Ben Hills said the publisher bowed to government pressure in canceling the translation of his book, which blames overbearing palace minders for plunging the career woman-turned-princess into depression.
But Hills said he was talking to other Japanese publishers to print his book and that the controversy was boosting interest in the English-language edition, released last December by Random House Australia.
Hill called the decision by Japanese publishing house Kodansha a "blatant attack on freedom of speech."
Late on Friday Kodansha said it had canceled plans to publish the Japanese translation of Princess Masako: Prisoner of the Chrysanthemum Throne.
The tartly worded biography is billed on the cover as "tragic, true story" of the 43-year-old princess, a Harvard graduate who abandoned a diplomatic career to marry royalty. The book describes her as a virtual captive of the imperial palace who has been bullied by bureaucrats into depression.
Hills said in an e-mail yesterday that he was "disappointed" by Kodansha's decision, adding "We regard this as a blatant attack on freedom of speech."
He also condemned Japan's government for exercising "censorship that would be totally unacceptable in any other advanced country" and pressuring Kodansha to surrender.
"I do not worry whether people love my book or hate my book, but they should be given the chance to read it for themselves and make up their own minds," Hills said.
Japan's Imperial Household Agency and its Foreign Ministry had demanded an apology from the author for "disrespectful descriptions, distortions of facts and judgmental assertions with audacious conjectures and coarse logic." But government officials declined to cite most of the passages they found problematic. The government also protested to Random House in Sydney.
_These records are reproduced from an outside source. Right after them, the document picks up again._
-- ==== Sys2Proof/Machine/Branch.lean ====
section
/-! DEFINITION. Branches, jumps, calls and returns (46_branch_jump.md R280 to R298). -/

namespace Sys2Proof.Machine

/-- The common rule of the 8-bit branches (R281). -/
def State.branchIf (s : State) (cond : Bool) (disp : Byte) : State :=
  if cond then { s with PC := relative8 s.PC disp } else s

/-- `$10` BPL rel8 (R282). -/
def execBpl (disp : Byte) (s : State) : Host.Outcome State Fault Refusal :=
  .next (s.branchIf (!s.flag .N) disp)

/-- `$30` BMI rel8 (R283). -/
def execBmi (disp : Byte) (s : State) : Host.Outcome State Fault Refusal :=
  .next (s.branchIf (s.flag .N) disp)

/-- `$50` BVC rel8 (R284). -/
def execBvc (disp : Byte) (s : State) : Host.Outcome State Fault Refusal :=
  .next (s.branchIf (!s.flag .V) disp)

/-- `$70` BVS rel8 (R285). -/
def execBvs (disp : Byte) (s : State) : Host.Outcome State Fault Refusal :=
  .next (s.branchIf (s.flag .V) disp)

/-- `$90` BCC rel8 (R286). -/
def execBcc (disp : Byte) (s : State) : Host.Outcome State Fault Refusal :=
  .next (s.branchIf (!s.flag .C) disp)

/-- `$B0` BCS rel8 (R287). -/
def execBcs (disp : Byte) (s : State) : Host.Outcome State Fault Refusal :=
  .next (s.branchIf (s.flag .C) disp)

/-- `$D0` BNE rel8 (R288). -/
def execBne (disp : Byte) (s : State) : Host.Outcome State Fault Refusal :=
  .next (s.branchIf (!s.flag .Z) disp)

/-- `$F0` BEQ rel8 (R289). -/
def execBeq (disp : Byte) (s : State) : Host.Outcome State Fault Refusal :=
  .next (s.branchIf (s.flag .Z) disp)

/-- `$80` BRA rel8 (R290). -/
def execBra (disp : Byte) (s : State) : Host.Outcome State Fault Refusal :=
  .next (s.branchIf true disp)

/-- `$82` BRL rel16 (R291). -/
def execBrl (disp : Word) (s : State) : Host.Outcome State Fault Refusal :=
  .next { s with PC := relative16 s.PC disp }

/-- `PC` loaded from a two-byte pointer (R137, R138). -/
def State.jumpThrough (s : State) (ea : EffAddr) : State :=
  let t := s.read16 ea
  { t.2 with PC := t.1 }

/-- The pointer's place of the `(abs,X)` jumps (R138): in the program bank, wrapping inside it. -/
def State.programPointer (s : State) (addr : Word) : EffAddr :=
  ⟨mkAddr s.PBR (addr + s.X), .wrap⟩

/-- The return offset of JSR and JSL, the last byte of the instruction (R294, R295). -/
def State.pushReturn (s : State) : State :=
  s.push16 (s.PC - 1)

/-- `$4C` JMP abs (R292). -/
def execJmpAbs (addr : Word) (s : State) : Host.Outcome State Fault Refusal :=
  .next { s with PC := addr }

/-- `$6C` JMP (abs) (R292). -/
def execJmpIAbs (addr : Word) (s : State) : Host.Outcome State Fault Refusal :=
  .next (s.jumpThrough (inBank0 addr))

/-- `$7C` JMP (abs,X) (R292). -/
def execJmpIAbsX (addr : Word) (s : State) : Host.Outcome State Fault Refusal :=
  .next (s.jumpThrough (s.programPointer addr))

/-- `$5C` JML long (R293). -/
def execJmlLong (long : Addr) (s : State) : Host.Outcome State Fault Refusal :=
  .next { s with PC := offsetOf long, PBR := bankOf long }

/-- `JML [abs]` (R139): the three-byte pointer is read in bank 0. -/
def jumpLongThrough (addr : Word) (s : State) : State :=
  let t := s.read24 (inBank0 addr)
  { t.2 with PC := offsetOf t.1, PBR := bankOf t.1 }

/-- `$DC` JML [abs] (R293). -/
def execJmlILAbs (addr : Word) (s : State) : Host.Outcome State Fault Refusal :=
  .next (jumpLongThrough addr s)

/-- `$20` JSR abs (R294). -/
def execJsrAbs (addr : Word) (s : State) : Host.Outcome State Fault Refusal :=
  .next { s.pushReturn with PC := addr }

/-- `$FC` JSR (abs,X) (R294). -/
def execJsrIAbsX (addr : Word) (s : State) : Host.Outcome State Fault Refusal :=
  .next (s.pushReturn.jumpThrough (s.programPointer addr))

/-- `$22` JSL long (R295). -/
def execJsl (long : Addr) (s : State) : Host.Outcome State Fault Refusal :=
  .next { (s.push8 s.PBR).pushReturn with PC := offsetOf long, PBR := bankOf long }

/-- RTS (R296). -/
def returnShort (s : State) : State :=
  let r := s.pull16
  { r.2 with PC := r.1 + 1 }

/-- RTL (R297): the increment does not carry into `PBR`. -/
def returnLong (s : State) : State :=
  let r := s.pull16
  let b := r.2.pull8
  { b.2 with PC := r.1 + 1, PBR := b.1 }

/-- `$60` RTS (R296). -/
def execRts (s : State) : Host.Outcome State Fault Refusal :=
  .next (returnShort s)

/-- `$6B` RTL (R297). -/
def execRtl (s : State) : Host.Outcome State Fault Refusal :=
  .next (returnLong s)

end Sys2Proof.Machine
end

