-- ==== Sys2Proof/Machine/Shift.lean ====
section
/-! DEFINITION. Shifts and rotates (43_shift_rotate.md R220 to R225). -/

namespace Sys2Proof.Machine

/-- ASL (R221). -/
def asl (tgt : Target) (s : State) : State :=
  s.modify tgt aslResult

/-- `$06` ASL dp (R221). -/
def execAslDp (dp : Byte) (s : State) : Host.Outcome State Fault Refusal :=
  .next (asl (.mem (.dp dp)) s)

/-- `$0A` ASL A (R221). -/
def execAslAcc (s : State) : Host.Outcome State Fault Refusal :=
  .next (asl .acc s)

/-- `$0E` ASL abs (R221). -/
def execAslAbs (addr : Word) (s : State) : Host.Outcome State Fault Refusal :=
  .next (asl (.mem (.abs addr)) s)

/-- `$16` ASL dp,X (R221). -/
def execAslDpX (dp : Byte) (s : State) : Host.Outcome State Fault Refusal :=
  .next (asl (.mem (.dpX dp)) s)

/-- `$1E` ASL abs,X (R221). -/
def execAslAbsX (addr : Word) (s : State) : Host.Outcome State Fault Refusal :=
  .next (asl (.mem (.absX addr)) s)

/-- LSR (R222). -/
def lsr (tgt : Target) (s : State) : State :=
  s.modify tgt lsrResult

/-- `$46` LSR dp (R222). -/
def execLsrDp (dp : Byte) (s : State) : Host.Outcome State Fault Refusal :=
  .next (lsr (.mem (.dp dp)) s)

/-- `$4A` LSR A (R222). -/
def execLsrAcc (s : State) : Host.Outcome State Fault Refusal :=
  .next (lsr .acc s)

/-- `$4E` LSR abs (R222). -/
def execLsrAbs (addr : Word) (s : State) : Host.Outcome State Fault Refusal :=
  .next (lsr (.mem (.abs addr)) s)

/-- `$56` LSR dp,X (R222). -/
def execLsrDpX (dp : Byte) (s : State) : Host.Outcome State Fault Refusal :=
  .next (lsr (.mem (.dpX dp)) s)

/-- `$5E` LSR abs,X (R222). -/
def execLsrAbsX (addr : Word) (s : State) : Host.Outcome State Fault Refusal :=
  .next (lsr (.mem (.absX addr)) s)

/-- ROL (R223). -/
def rol (tgt : Target) (s : State) : State :=
  s.modify tgt rolResult

/-- `$26` ROL dp (R223). -/
def execRolDp (dp : Byte) (s : State) : Host.Outcome State Fault Refusal :=
  .next (rol (.mem (.dp dp)) s)

/-- `$2A` ROL A (R223). -/
def execRolAcc (s : State) : Host.Outcome State Fault Refusal :=
  .next (rol .acc s)

/-- `$2E` ROL abs (R223). -/
def execRolAbs (addr : Word) (s : State) : Host.Outcome State Fault Refusal :=
  .next (rol (.mem (.abs addr)) s)

/-- `$36` ROL dp,X (R223). -/
def execRolDpX (dp : Byte) (s : State) : Host.Outcome State Fault Refusal :=
  .next (rol (.mem (.dpX dp)) s)

/-- `$3E` ROL abs,X (R223). -/
def execRolAbsX (addr : Word) (s : State) : Host.Outcome State Fault Refusal :=
  .next (rol (.mem (.absX addr)) s)

/-- ROR (R224). -/
def ror (tgt : Target) (s : State) : State :=
  s.modify tgt rorResult

/-- `$66` ROR dp (R224). -/
def execRorDp (dp : Byte) (s : State) : Host.Outcome State Fault Refusal :=
  .next (ror (.mem (.dp dp)) s)

/-- `$6A` ROR A (R224). -/
def execRorAcc (s : State) : Host.Outcome State Fault Refusal :=
  .next (ror .acc s)

/-- `$6E` ROR abs (R224). -/
def execRorAbs (addr : Word) (s : State) : Host.Outcome State Fault Refusal :=
  .next (ror (.mem (.abs addr)) s)

/-- `$76` ROR dp,X (R224). -/
def execRorDpX (dp : Byte) (s : State) : Host.Outcome State Fault Refusal :=
  .next (ror (.mem (.dpX dp)) s)

/-- `$7E` ROR abs,X (R224). -/
def execRorAbsX (addr : Word) (s : State) : Host.Outcome State Fault Refusal :=
  .next (ror (.mem (.absX addr)) s)

end Sys2Proof.Machine
end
Kazunobu Kakishima, editor at Kodansha, denied the company was scrapping the translation because of the government's protest. The decision, he said, came after Hills refused to acknowledge making factual errors during an interview with a Japanese TV on Friday. Kakishima said Hills had acknowledged the errors in discussions with Kodansha.
But Hills said that he and his Australian publisher did not apologize for the errors "because we felt -- and feel -- that there is nothing to apologize for."